Lege mir mein Reisekleid zurecht. Und laß den Kutscher sich bereit halten, ich werde morgen in der Frühe auch hinausfahren – in aller Frühe! Ja, vielleicht noch heute Abend!

Ich habe keine Lust, setzte sie für sich hinzu, morgen die Besuche zu empfangen und hundert Mal wiederholte spitze Fragen nach dem Herrn Gemahl zu beantworten. Daß wir Beide morgen draußen, kann Niemand auffallen!

Und dann setzte sie sich wieder und kehrte, um sich zu zerstreuen, zu ihrer Arbeit zurück … sie hatte vorhin gearbeitet; sie studirte ihrem Manne zu Lieb eifrig Spanisch, vor ihr lagen in gelben und rothen Heften die neuesten Erzeugnisse der spanischen Dramatiker des Tages, Werke von Rubi, Hartzenbusch, Lopez de Ayala und der geistreichen Sennorita Gertrud von Avellaneda; und neben ihr und auf Stühlen und Fauteuils waren Lexika und Grammatiken und rosenfarbene Papierblättchen, beschrieben mit Ausdrücken und Redewendungen, die sie ihrem lieblichen blonden Kopfe einprägen wollte, niedergelegt.

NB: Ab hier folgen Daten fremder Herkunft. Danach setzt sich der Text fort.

-- ==== Sys2Proof/Tests/Slice0.lean ====
section
/-!
SUPPORT. Sys2Proof/Tests/Slice0.lean: ill-formed commands that the check refuses; the manual's own worked figures, one step
each; and for every statement with hypotheses a state and operands that meet them, clause by clause.
-/

namespace Sys2Proof.Tests

open Sys2Proof.Machine

-- The theorems here are evaluated by the kernel: one after the other, so that they do not wait for it side by side.
set_option Elab.async false

/-! ## Ill-formed commands -/

theorem test_body_of_240_fits : (Instr.identify 7#8 (List.replicate 240 0#8)).wellFormed = true := by decide +kernel
theorem test_body_of_241_refused : (Instr.identify 7#8 (List.replicate 241 0#8)).wellFormed = false := by decide +kernel
theorem test_unknown_kind_of_a_request_refused :
    (Instr.unknownKind 0x30#8 7#8 []).wellFormed = false ∧ (Instr.unknownKind 0x31#8 7#8 []).wellFormed = true := by
  decide
theorem test_stop_after_naming_at_once_refused :
    (Instr.stopChannelAfter 7#8 [1#8, 2#8]).wellFormed = false
      ∧ (Instr.stopChannelAfter 7#8 [1#8, 1#8]).wellFormed = true := by decide
theorem test_stop_at_once_naming_after_refused :
    (Instr.stopChannelAtOnce 7#8 [1#8, 1#8]).wellFormed = false
      ∧ (Instr.stopChannelAtOnce 7#8 [1#8, 2#8]).wellFormed = true := by decide

/-! ## States of the tests -/

/-- The state after a command. -/
def after (i : Instr) (s : State) : State :=
  match exec i s with
  | .next t => t
  | .fault f => nomatch f
  | .refused _ => s

/-- Two holders set to yes, H1 and H2. -/
def plant : Settings :=
  { Settings.blank with
    holders := (Settings.blank.holders.set 0 ⟨true, 2000000, 1950000, 100000, 10000, 600⟩).set 1
      ⟨true, 1500000, 1460000, 80000, 10000, 600⟩
    ladder := ⟨600, 1200, 3900⟩
    supply := (Settings.blank.supply.set 0 ⟨0, 1000, 65535, .ordinary⟩).set 1 ⟨1, 0, 999, .reserve⟩
    source := some 2
    cap := 60000 }

/-- SETUP, with the clock set to 06:29:59 of gas day 10. -/
def bench : State :=
  { State.reset with
    settings := plant
    control := { State.reset.control with loaded := true }
    clock := { State.reset.clock with day := 10, minute := 389, second := 59, unset := false } }

/-- A holder in SERVICE with a content. -/
def holding (n : Nat) : Holder := { Holder.atReset with content := some n, silence := some 600 }

/-- RUN, STEADY on H1, every valve CLOSED and its CLOSED switch made, half A FILLING. -/
def yard : State :=
  { bench with
    control := { bench.control with phase := .run }
    valves := { bench.valves with table := Vector.replicate 20 ⟨.closed, .noFault, .unclaimed, false, true⟩ }
    stock :=
      { holders := (bench.stock.holders.set 0 (holding 1500000)).set 1 (holding 820000), condition := .working,
        release := none }
    selector := { Selector.atReset with state := .steady, current := some 0 }
    accounts := { bench.accounts with halves :=
      { a := { Half.empty with state := .filling, first := ⟨10, 0⟩, last := ⟨10, 0⟩, span := 1 }, b := Half.empty } } }

/-- A state with a valve at a position, unclaimed or claimed, its switches not made. -/
def withValve (v : ValveId) (p : Position) (k : Claim) (s : State) : State :=
  s.putValve v { position := p, fault := .noFault, claim := k, openMade := false, closedMade := false }

/-- A state with the valve that stands faulted. -/
def withFault (v : ValveId) (f : ValveFault) (s : State) : State := s.putValve v { s.valve v with fault := f }

/-- A state with the main driving a valve for the office. -/
def withDrive (v : ValveId) (t : Limit) (left : Nat) (s : State) : State :=
  s.putValves { s.valves with
    main := .driving { valve := v, target := t, requesters := [.host], protective := false } left }

/-- The seven order fields a test sets, the others absent. -/
def order (k : OrderKind) (dest src : Option HolderId) (source : Option SourceId) (form : Option TargetForm)
    (target timeLimit : Nat) : Order :=
  { Order.absent with kind := some k, dest := dest, src := src, source := source, form := form, target := target,
                      timeLimit := timeLimit }

def slot (o : Order) (k : OrderStatus) : OrderSlot :=
  { order := o, status := k, endCause := none, counted := 0, endContent := none }

/-- Channel A working on slot 5. -/
def withWork (st : ChannelState) (x : OrderSlot) (s : State) : State :=
  (s.putOrder 5 x).putChannel .a { Channel.idle with state := st, current := some 5 }

def withDistrict (d : DistrictId) (x : District) (s : State) : State := s.putDistrict d x

/-- A district in a state, with a setpoint of 50 in force. -/
def district (st : DistrictState) : District := { District.atReset with state := st, inForce := some ⟨50, 4⟩ }

def stopped (s : State) : State := s.putControl { s.control with stopAsserted := true }
def frozen (s : State) : State := s.putControl { s.control with frozen := true }
def setup (s : State) : State := s.putControl { s.control with phase := .setup }

def bookSlot (day index : Nat) : Slot :=
  { first := ⟨day, index⟩, last := ⟨day, index⟩, span := 1, columns := Vector.replicate 12 7, atOpen := ⟨2320000, true⟩,
    atClose := ⟨2320000, true⟩, openedAtStart := false, unaccounted := none, marks := Half.empty.marks,
    discrepant := false, original := false, check := 0 }

/-- A slot as posted, its check word good. -/
def postedSlot (day index : Nat) : Slot :=
  { bookSlot day index with original := true,
                            check := checkWord { bookSlot day index with original := true } }

def withBook (l : List Slot) (s : State) : State :=
  s.putAccounts { s.accounts with book := l, takeDay := 9, take := 7 }

/-! ## The manual's figures, one step each -/

/-- An empty queue idles (log 20). -/
theorem test_empty_queue_idles : step yard = .next yard := by
  change event (yard, []) = .next yard
  exact event_still rfl
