-- ==== Sys2Proof/Config.lean ====
section
/-!
DEFINITION. What an implementation fixes, and the free values: constants without a body, of which nothing can be proved.
-/
namespace Sys2Proof.Config

/-- Free: which of the enabled turns moves next when the agenda is empty (DESIGN CHOICE, log 2). The argument is a plain counter of State. -/
opaque choice : Nat → Nat
/-- Free: byte `i` of the image of the hidden state tagged `t` (sealed block, divergence-stack entry), whose layout R78 leaves open (DESIGN CHOICE, log 5). -/
opaque hiddenByte : Nat → Nat → Byte
/-- Free: PC, lanes and Z of a divergence-stack entry that a program has overwritten (R138: the wave is corrupted). (DESIGN CHOICE, log 5.) -/
opaque corruptPc : Nat → Pc
opaque corruptLanes : Nat → Lanes
opaque corruptZ : Nat → W32
/-- Free: a byte of a CBASE array that overlaps the write set, the ring or the argument block (R370: its contents are undefined). (DESIGN CHOICE, log 42.) -/
opaque cbaseByte : Nat → Byte
/-- Free: byte `i` of the XMSS signature over a report (R480); the key is the device's own (DESIGN CHOICE, log 15). -/
opaque signatureByte : List Byte → Nat → Byte
/-- Free: the audit generator's draw (R376: the generator is not architectural), an n32. (DESIGN CHOICE, log 16.) -/
opaque auditDraw : Nat → W32
/-- Free: TLEN, OFF, KIND and ATT of an acknowledgement or a hold, which R450 and R459 leave open. (DEDUCED, log 33.) -/
opaque ackFill : Nat → BitVec 88

/-- Fixed by the implementation: stepping in DEVID [23:16] (R469). (DESIGN CHOICE, log 14.) -/
opaque stepping : BitVec 8
/-- Fixed by the implementation: decode-table generation identifier DGEN (R110, R469). (DESIGN CHOICE, log 14.) -/
opaque dgen : W32
/-- Fixed by the implementation: MAC address of Edkin port p (R469). (DESIGN CHOICE, log 14.) -/
opaque portMac : Nat → BitVec 48
/-- Fixed by the ordering code: the module's power limit of 2,800 W applies (R1, R470). (DESIGN CHOICE, log 14.) -/
opaque isModule : Bool
/-- Fixed by the implementation: snoop-filter ways of a home slice (R471 gives 16). -/
def snoopWays : Nat := 16
/-- R469: DEVID [15:0]. -/
def devId : Nat := 0x0A58
/-- R17: entries of the copy queue of a core. (DESIGN CHOICE, log 19.) -/
def copyQueue : Nat := 16
/-- Fixed by the implementation: ranges that the range-lock table of a cluster holds (R215 gives no number). (DESIGN CHOICE, log 19.) -/
opaque rangeLocks : Nat
/-- R280: matrix permits and copy permits of a sequencer. (DESIGN CHOICE, log 19.) -/
def matrixPermits : Nat := 8
def copyPermits : Nat := 16
/-- R316: lane entries of the escalation queue of the geometric predicate unit. (DESIGN CHOICE, log 19.) -/
def escalationEntries : Nat := 192

end Sys2Proof.Config
end

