-- ==== Sys2Proof/Syntax.lean ====
section
/-!
DEFINITION. The instructions of Yuphor and the events of the device: one constructor of `Instr` per row of the table of
operations and events. Register fields have the width of their class, so a field out of range cannot be written down
(R57); fields that R103 to R107 code are inductive types.
-/
namespace Sys2Proof

/-- R32: element types. -/
inductive Ty where
  | none | s8 | s16 | s32 | s64 | n8 | n16 | n32 | n64 | b8 | b16 | b32 | b64
  | f64 | f32 | f16 | bf16 | e4m3 | e5m2 | dx8 | dx4
  deriving DecidableEq, Repr, Inhabited

/-- R41: the rounding field; `dyn` (0) takes the mode register's mode. Code 7 is reserved. -/
inductive Rnd where
  | dyn | rne | rtz | rdn | rup | rna | sr
  deriving DecidableEq, Repr, Inhabited

/-- R44: the saturation field. Code 3 is no instruction. -/
inductive Sat where
  | none | clamp | unit
  deriving DecidableEq, Repr, Inhabited

/-- R62, R94: guard predicate and its negation; `p15` plain is the unguarded encoding. -/
structure Guard where
  p : BitVec 4
  neg : Bool
  deriving DecidableEq, Repr, Inhabited

/-- B operand of the scalar groups (R103). -/
inductive SrcS where
  | reg (r : BitVec 6)
  | imm (v : W32)
  deriving DecidableEq, Repr, Inhabited

/-- B operand of the vector groups (R103): -vv, -vs, -vi. -/
inductive SrcV where
  | vec (r : BitVec 8)
  | scal (r : BitVec 6)
  | imm (v : W32)
  deriving DecidableEq, Repr, Inhabited

/-- R104: integer comparisons. -/
inductive ICond where
  | eq | ne | lt | le | gt | ge
  deriving DecidableEq, Repr, Inhabited

/-- R103: float comparisons, FN 0x10 to 0x17. -/
inductive FCond where
  | eq | ne | lt | le | gt | ge | un | or
  deriving DecidableEq, Repr, Inhabited

/-- R104: operations of vred and vscan. -/
inductive RedOp where
  | add | min | max | and | or | xor
  deriving DecidableEq, Repr, Inhabited

/-- R106: atomic operations. -/
inductive AtOp where
  | add | min | max | and | or | xor | exch
  deriving DecidableEq, Repr, Inhabited

/-- R106: memory order suffix. -/
inductive Order where
  | rlx | acq | rel | ar
  deriving DecidableEq, Repr, Inhabited

/-- R106, R234: scopes. -/
inductive Scope where
  | wv | crw | die | pkg | sys
  deriving DecidableEq, Repr, Inhabited

/-- R105: address modes AM. -/
inductive AMode where
  | base | s32 | n32 | b64
  deriving DecidableEq, Repr, Inhabited

/-- R105: cache hints HNT. -/
inductive Hint where
  | normal | stream | keep
  deriving DecidableEq, Repr, Inhabited

/-- R105, R193: register form RF. -/
inductive RForm where
  | packed | wide | pair
  deriving DecidableEq, Repr, Inhabited

/-- R66: special registers that srd reads. -/
inductive SReg where
  | lane | wslot | wid | crew | core | clus | die | clk | ctx | mode | flags | alloc
  deriving DecidableEq, Repr, Inhabited

/-- R409: grpv forms are told apart by constructor; R285: kinds of scpy. -/
inductive ScpyKind where
  | toA | fromA | toW | toWSparse
  deriving DecidableEq, Repr, Inhabited

/-- R331: leaf sizes. -/
inductive PgSize where
  | k64 | m2 | g1
  deriving DecidableEq, Repr, Inhabited

/-- R324: kinds of access that a walk decides. -/
inductive Access where
  | read | write | fetch
  deriving DecidableEq, Repr, Inhabited

/-- Class 0x1 (R153): C is read only by mad. -/
structure SInt where
  ty : Ty
  sat : Sat
  d : BitVec 6
  a : BitVec 6
  b : SrcS
  c : BitVec 6
  deriving DecidableEq, Repr, Inhabited

/-- The sf group and cvts operands (R161, R162). -/
structure SFlt where
  ty : Ty
  rnd : Rnd
  sat : Sat
  d : BitVec 6
  a : BitVec 6
  b : BitVec 6
  c : BitVec 6
  deriving DecidableEq, Repr, Inhabited

/-- Classes 0x3 and 0x4 and the special functions (R166, R167, R173). -/
structure VOp where
  g : Guard
  ty : Ty
  rnd : Rnd
  sat : Sat
  d : BitVec 8
  a : BitVec 8
  b : SrcV
  c : BitVec 8
  deriving DecidableEq, Repr, Inhabited

/-- fcmp (R172). -/
structure FCmp where
  g : Guard
  ty : Ty
  cc : FCond
  d : BitVec 4
  a : BitVec 8
  b : SrcV
  deriving DecidableEq, Repr, Inhabited

/-- cvt, pack and unpack (R177). -/
structure Cvt where
  g : Guard
  dst : Ty
  src : Ty
  rnd : Rnd
  sat : Sat
  d : BitVec 8
  a : BitVec 8
  q : BitVec 3
  deriving DecidableEq, Repr, Inhabited

/-- dxq and dxd (R180, R181). -/
structure DxOp where
  g : Guard
  dst : Ty
  src : Ty
  rnd : Rnd
  d : BitVec 8
  a : BitVec 8
  c : BitVec 8
  grp : BitVec 4
  deriving DecidableEq, Repr, Inhabited

/-- Forms of class 0x6 on vector registers (R183); unused fields are 0. -/
structure LaneOp where
  g : Guard
  ty : Ty
  d : BitVec 8
  a : BitVec 8
  b : BitVec 8
  c : BitVec 8
  deriving DecidableEq, Repr, Inhabited

/-- vred and vscan (R186, R187); vred writes scalar `d[5:0]`. -/
structure RedScan where
  g : Guard
  op : RedOp
  ex : Bool
  seg : Bool
  ty : Ty
  rnd : Rnd
  d : BitVec 8
  a : BitVec 8
  pc : BitVec 4
  deriving DecidableEq, Repr, Inhabited

/-- Lane-addressed loads and stores (R105, R198); `v` is the data register (D of a load, C of a store). -/
structure MemOp where
  g : Guard
  ty : Ty
  am : AMode
  hnt : Hint
  rf : RForm
  rnd : Rnd
  sat : Sat
  v : BitVec 8
  a : BitVec 6
  b : BitVec 8
  imm : W32
  deriving DecidableEq, Repr, Inhabited

/-- Atomics (R106, R209). -/
structure AtomOp where
  g : Guard
  op : AtOp
  ord : Order
  am : AMode
  scope : Scope
  ty : Ty
  d : BitVec 8
  a : BitVec 6
  b : BitVec 8
  c : BitVec 8
  imm : W32
  deriving DecidableEq, Repr, Inhabited

/-- Copies (R214); `bar` is the barrier register when IMM[0] = 1. -/
structure Cpy where
  d : BitVec 6
  a : BitVec 6
  b : BitVec 6
  bar : Option (BitVec 6)
  deriving DecidableEq, Repr, Inhabited

/-- mma and mmag (R285). -/
structure Mma where
  fmt : Ty
  d : BitVec 3
  xa : BitVec 4
  xb : BitVec 4
  rs : BitVec 16
  sp : Bool
  k : BitVec 15
  deriving DecidableEq, Repr, Inhabited

/-- mdrain (R297). -/
structure Drain where
  ty : Ty
  act : Bool
  rnd : Rnd
  sat : Sat
  d : BitVec 3
  xa : BitVec 4
  xc : BitVec 4
  rs : BitVec 16
  deriving DecidableEq, Repr, Inhabited

/-- Geometric predicates (R308). -/
structure GeoOp where
  g : Guard
  ty : Ty
  tb : Bool
  code : Bool
  d : BitVec 8
  a : BitVec 8
  b : BitVec 8
  deriving DecidableEq, Repr, Inhabited

/-- lpost and lsend (R463). -/
structure LinkOp where
  d : BitVec 6
  a : BitVec 6
  b : BitVec 6
  kind : BitVec 2
  sp : Bool
  bar : Option (BitVec 6)
  deriving DecidableEq, Repr, Inhabited

/-- An Edkin frame as it arrives or leaves (R450): the packet header and its payload. -/
structure Frame where
  fcsOk : Bool
  ver : BitVec 8
  typ : BitVec 8
  dqp : BitVec 16
  sqp : BitVec 16
  msn : W32
  tlen : W32
  off : W32
  kind : BitVec 8
  att : BitVec 8
  sts : BitVec 8
  rsv : BitVec 8
  payload : List Byte
  deriving DecidableEq, Repr, Inhabited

Aber nicht lange währte es, da hatte Marie die Reise-Toilette herbeigeschleppt, ein Stück nach dem andern; denn über jegliches war mit der Gebieterin zu berathschlagen; und so kam es, daß nach Verlauf einer unglaublich kurzen Zeit die Herrscherin »Mode« wieder ihr ganzes Recht im Frauengemach zurückerobert hatte und die Gelehrsamkeit tief unter den Chiffons begraben lag; der gestrenge Magister Grammaticus war von einer violetten, wie ein Opal schillernden Atlas-Mantille überhüllt, und der grundgelehrte Lexikolog war ins tiefste Dunkel zurückgewiesen, versteckt unter einer Robe von ungefärbter venetianischer Seide – die ganze Majestät spanischer Dichter-Grandezza war untergegangen im Flitter des Jahrhunderts!

Das ist ja das Neidenswerthe des Frauencharakters – groß ist der Schmerz, doch größer ist – die Heilkraft der Natur!